**ASSIGNED TASK:** I would like every line of the records below that contains the word "PerPort" copied.

**DATA TO USE:**
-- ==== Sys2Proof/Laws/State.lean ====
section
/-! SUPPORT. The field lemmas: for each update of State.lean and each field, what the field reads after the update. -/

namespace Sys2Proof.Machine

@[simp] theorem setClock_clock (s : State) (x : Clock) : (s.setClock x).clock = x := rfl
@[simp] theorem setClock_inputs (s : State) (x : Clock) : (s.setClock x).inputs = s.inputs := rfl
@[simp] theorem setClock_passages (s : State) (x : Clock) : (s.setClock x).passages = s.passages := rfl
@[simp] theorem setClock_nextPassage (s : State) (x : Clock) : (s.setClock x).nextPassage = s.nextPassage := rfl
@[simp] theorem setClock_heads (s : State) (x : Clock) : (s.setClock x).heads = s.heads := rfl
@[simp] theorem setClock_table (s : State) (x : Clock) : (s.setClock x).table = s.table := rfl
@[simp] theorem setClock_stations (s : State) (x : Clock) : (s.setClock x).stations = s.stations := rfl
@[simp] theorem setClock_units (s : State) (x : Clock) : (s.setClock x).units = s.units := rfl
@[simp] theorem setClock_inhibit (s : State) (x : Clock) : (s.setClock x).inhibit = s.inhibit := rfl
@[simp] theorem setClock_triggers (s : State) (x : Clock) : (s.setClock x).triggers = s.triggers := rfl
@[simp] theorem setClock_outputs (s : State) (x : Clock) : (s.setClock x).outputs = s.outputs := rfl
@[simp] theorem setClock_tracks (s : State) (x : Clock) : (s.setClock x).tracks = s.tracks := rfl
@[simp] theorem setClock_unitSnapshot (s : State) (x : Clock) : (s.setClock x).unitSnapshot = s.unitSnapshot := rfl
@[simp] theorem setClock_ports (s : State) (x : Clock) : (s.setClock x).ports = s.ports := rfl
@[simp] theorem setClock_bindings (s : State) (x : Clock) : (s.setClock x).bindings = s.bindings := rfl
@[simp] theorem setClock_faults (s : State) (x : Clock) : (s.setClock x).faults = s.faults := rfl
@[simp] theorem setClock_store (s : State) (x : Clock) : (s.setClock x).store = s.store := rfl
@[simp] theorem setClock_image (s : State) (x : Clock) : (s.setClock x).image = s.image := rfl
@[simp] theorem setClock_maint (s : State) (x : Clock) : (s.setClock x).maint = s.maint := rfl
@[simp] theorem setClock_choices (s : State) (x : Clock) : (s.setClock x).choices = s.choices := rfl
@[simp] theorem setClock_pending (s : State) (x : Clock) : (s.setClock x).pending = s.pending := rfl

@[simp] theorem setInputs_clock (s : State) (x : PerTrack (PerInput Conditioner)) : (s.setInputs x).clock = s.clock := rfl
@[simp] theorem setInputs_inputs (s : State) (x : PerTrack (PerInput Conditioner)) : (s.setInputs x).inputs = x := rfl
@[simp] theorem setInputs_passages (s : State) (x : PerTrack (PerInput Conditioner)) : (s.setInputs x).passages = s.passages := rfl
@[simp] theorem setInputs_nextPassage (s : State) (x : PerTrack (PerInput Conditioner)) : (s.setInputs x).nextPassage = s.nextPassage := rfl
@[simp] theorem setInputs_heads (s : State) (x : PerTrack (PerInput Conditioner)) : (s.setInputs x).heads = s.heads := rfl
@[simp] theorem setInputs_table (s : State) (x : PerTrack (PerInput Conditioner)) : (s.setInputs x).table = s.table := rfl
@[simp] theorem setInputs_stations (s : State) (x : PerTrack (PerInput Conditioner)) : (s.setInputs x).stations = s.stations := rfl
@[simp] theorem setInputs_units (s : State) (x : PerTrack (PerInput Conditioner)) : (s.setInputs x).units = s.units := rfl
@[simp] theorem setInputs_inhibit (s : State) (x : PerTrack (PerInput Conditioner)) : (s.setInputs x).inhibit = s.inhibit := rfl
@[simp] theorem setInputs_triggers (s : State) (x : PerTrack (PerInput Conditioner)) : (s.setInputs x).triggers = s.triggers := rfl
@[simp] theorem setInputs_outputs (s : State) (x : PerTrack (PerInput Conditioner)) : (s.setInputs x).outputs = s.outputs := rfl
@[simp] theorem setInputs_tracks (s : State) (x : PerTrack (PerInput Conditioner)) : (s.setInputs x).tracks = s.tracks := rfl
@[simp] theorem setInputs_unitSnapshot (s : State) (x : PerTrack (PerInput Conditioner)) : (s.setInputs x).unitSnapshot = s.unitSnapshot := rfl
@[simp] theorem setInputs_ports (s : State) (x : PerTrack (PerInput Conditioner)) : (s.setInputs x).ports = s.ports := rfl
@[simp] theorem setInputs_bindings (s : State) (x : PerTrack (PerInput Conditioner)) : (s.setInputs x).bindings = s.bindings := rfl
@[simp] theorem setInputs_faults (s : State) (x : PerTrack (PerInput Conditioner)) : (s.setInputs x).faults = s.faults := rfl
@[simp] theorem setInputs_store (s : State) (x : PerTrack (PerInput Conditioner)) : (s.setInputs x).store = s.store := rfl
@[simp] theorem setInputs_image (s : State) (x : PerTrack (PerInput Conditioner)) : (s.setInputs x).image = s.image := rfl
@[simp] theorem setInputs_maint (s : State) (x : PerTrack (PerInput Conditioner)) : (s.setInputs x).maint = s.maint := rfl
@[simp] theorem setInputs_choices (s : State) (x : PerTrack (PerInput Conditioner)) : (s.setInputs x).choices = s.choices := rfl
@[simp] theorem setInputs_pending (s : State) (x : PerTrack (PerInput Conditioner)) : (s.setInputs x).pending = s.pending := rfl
---
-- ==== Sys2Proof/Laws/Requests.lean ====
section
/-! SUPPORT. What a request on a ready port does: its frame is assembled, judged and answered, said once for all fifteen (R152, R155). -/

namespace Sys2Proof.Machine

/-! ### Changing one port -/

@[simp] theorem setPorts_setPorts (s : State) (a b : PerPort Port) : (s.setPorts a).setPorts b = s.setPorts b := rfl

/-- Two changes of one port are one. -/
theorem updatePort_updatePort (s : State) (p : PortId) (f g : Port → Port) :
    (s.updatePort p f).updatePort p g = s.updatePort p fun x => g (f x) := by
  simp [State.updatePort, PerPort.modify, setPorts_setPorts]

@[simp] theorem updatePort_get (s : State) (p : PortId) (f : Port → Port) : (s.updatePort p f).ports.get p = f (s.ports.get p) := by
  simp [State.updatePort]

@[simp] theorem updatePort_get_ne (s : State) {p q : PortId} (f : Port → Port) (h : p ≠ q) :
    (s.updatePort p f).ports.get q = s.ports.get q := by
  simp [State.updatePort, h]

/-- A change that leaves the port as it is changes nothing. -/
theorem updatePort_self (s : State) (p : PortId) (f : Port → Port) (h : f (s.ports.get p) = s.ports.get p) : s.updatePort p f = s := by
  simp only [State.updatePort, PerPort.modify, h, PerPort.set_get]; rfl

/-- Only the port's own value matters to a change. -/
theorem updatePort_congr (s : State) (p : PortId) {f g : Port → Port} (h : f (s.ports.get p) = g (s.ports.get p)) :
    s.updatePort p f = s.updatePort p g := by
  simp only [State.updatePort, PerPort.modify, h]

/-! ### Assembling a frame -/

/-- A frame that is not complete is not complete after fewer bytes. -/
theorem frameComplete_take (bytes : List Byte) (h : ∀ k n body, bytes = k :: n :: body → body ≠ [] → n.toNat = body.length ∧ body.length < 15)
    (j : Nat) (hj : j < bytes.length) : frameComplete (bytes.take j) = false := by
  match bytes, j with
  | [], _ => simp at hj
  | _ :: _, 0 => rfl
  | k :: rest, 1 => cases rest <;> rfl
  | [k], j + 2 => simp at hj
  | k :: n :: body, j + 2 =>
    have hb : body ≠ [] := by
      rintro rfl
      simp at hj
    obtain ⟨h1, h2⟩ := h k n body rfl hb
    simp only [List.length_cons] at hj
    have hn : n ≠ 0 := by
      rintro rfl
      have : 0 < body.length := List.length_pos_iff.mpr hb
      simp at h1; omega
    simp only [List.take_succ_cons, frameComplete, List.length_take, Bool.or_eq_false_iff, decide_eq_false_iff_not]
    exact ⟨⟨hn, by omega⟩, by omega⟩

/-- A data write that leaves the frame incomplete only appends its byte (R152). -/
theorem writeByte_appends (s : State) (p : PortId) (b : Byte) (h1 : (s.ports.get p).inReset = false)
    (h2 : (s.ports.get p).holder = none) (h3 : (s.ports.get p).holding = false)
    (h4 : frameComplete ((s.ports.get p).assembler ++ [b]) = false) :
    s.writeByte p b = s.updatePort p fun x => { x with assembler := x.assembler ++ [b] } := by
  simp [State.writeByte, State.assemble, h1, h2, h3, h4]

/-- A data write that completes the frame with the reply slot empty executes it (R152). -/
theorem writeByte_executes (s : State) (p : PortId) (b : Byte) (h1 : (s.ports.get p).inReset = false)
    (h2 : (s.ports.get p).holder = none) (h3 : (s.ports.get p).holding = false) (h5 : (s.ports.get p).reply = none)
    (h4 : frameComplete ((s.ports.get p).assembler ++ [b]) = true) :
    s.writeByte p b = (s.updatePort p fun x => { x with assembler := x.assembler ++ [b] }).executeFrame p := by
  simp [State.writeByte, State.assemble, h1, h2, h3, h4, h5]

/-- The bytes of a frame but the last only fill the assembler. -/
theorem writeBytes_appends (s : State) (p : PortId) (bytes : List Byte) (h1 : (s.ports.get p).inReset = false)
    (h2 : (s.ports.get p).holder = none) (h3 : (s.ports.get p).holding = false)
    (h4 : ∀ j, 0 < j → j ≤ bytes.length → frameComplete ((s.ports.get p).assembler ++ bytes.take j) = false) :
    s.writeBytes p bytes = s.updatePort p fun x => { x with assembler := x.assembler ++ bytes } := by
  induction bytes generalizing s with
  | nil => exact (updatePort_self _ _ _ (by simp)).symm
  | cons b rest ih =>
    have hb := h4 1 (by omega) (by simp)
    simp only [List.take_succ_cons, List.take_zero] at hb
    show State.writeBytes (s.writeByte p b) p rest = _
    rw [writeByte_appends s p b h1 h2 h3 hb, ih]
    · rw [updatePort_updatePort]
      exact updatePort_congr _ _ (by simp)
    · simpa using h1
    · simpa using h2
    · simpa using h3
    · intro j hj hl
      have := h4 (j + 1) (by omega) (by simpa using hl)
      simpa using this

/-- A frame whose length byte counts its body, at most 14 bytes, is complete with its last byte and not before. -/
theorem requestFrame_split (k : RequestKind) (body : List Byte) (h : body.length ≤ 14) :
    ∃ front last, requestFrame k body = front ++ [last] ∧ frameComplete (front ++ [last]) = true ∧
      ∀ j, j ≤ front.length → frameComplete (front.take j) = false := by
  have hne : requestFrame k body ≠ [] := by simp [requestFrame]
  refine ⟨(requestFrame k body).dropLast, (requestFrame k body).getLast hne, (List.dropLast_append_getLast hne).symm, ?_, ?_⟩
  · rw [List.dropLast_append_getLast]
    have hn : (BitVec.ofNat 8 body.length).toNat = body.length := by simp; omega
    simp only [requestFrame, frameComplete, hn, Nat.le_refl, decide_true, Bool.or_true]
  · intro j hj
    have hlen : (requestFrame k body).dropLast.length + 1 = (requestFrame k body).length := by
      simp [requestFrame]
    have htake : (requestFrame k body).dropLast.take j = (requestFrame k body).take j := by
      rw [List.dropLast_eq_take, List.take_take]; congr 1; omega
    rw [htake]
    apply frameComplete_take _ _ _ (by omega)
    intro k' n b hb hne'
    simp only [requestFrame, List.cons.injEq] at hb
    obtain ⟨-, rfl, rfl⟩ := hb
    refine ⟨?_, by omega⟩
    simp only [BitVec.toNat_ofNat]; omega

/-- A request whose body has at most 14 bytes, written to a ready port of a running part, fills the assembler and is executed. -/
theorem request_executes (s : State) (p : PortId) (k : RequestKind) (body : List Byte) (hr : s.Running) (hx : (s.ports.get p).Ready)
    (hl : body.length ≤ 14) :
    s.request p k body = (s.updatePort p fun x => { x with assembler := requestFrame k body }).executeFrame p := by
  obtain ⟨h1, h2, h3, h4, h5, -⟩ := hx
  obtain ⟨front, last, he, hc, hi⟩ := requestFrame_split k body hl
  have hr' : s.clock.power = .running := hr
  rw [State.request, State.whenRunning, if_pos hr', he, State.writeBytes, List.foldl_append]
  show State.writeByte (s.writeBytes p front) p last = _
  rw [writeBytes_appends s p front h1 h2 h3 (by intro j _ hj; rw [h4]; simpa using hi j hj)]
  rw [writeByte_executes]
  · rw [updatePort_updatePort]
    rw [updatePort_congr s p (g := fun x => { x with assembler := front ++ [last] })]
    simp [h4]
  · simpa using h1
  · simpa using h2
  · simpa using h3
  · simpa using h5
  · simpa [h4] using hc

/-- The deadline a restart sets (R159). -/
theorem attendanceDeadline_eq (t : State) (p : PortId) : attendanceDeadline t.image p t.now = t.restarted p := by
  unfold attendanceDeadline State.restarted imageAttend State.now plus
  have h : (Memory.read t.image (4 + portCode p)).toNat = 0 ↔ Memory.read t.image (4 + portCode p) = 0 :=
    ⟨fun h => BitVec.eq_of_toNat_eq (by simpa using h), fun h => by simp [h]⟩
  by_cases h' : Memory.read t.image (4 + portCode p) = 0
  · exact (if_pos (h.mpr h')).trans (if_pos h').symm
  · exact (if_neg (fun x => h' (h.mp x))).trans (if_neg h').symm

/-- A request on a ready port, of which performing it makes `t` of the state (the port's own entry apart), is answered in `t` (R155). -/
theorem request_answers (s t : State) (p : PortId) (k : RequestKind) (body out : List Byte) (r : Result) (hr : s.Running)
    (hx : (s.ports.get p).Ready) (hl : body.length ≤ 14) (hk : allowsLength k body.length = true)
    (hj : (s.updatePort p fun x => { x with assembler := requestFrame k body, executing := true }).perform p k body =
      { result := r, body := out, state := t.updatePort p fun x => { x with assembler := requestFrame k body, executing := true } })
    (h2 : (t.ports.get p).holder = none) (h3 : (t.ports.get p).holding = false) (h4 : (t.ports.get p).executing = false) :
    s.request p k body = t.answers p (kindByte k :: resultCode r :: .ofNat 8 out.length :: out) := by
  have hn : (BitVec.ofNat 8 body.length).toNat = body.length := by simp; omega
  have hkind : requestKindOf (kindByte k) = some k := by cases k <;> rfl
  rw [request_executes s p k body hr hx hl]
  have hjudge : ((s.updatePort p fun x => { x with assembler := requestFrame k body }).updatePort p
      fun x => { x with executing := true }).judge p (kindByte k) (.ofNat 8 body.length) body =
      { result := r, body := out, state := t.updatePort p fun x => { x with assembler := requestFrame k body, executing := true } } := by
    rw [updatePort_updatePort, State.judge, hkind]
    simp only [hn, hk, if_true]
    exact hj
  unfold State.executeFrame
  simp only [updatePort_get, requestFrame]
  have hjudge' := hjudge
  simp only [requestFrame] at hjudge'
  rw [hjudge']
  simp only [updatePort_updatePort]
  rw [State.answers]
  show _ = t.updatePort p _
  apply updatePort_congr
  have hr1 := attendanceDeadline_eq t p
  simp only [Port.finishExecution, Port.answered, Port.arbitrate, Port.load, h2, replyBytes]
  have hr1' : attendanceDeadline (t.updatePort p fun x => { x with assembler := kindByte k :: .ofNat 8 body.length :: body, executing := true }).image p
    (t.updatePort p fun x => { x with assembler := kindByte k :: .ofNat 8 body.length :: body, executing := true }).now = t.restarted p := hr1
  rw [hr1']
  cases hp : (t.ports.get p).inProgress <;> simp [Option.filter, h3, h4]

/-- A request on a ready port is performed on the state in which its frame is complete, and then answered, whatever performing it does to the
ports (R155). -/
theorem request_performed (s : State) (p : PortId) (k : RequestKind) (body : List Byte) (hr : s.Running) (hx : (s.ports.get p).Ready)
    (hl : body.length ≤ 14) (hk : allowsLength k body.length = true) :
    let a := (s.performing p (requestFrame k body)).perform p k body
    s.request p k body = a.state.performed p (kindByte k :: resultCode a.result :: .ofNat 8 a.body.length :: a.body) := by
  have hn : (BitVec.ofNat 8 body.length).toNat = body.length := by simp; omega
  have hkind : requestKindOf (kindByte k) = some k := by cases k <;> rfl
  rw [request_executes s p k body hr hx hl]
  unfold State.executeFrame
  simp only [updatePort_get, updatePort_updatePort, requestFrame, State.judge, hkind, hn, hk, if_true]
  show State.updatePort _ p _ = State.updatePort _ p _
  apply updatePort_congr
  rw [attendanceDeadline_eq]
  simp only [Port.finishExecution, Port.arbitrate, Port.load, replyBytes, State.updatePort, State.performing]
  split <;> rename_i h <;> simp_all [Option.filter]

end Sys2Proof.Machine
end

**TASK RESPONSE:**
@[simp] theorem setPorts_setPorts (s : State) (a b : PerPort Port) : (s.setPorts a).setPorts b = s.setPorts b := rfl
  simp [State.updatePort, PerPort.modify, setPorts_setPorts]
  simp only [State.updatePort, PerPort.modify, h, PerPort.set_get]; rfl
  simp only [State.updatePort, PerPort.modify, h]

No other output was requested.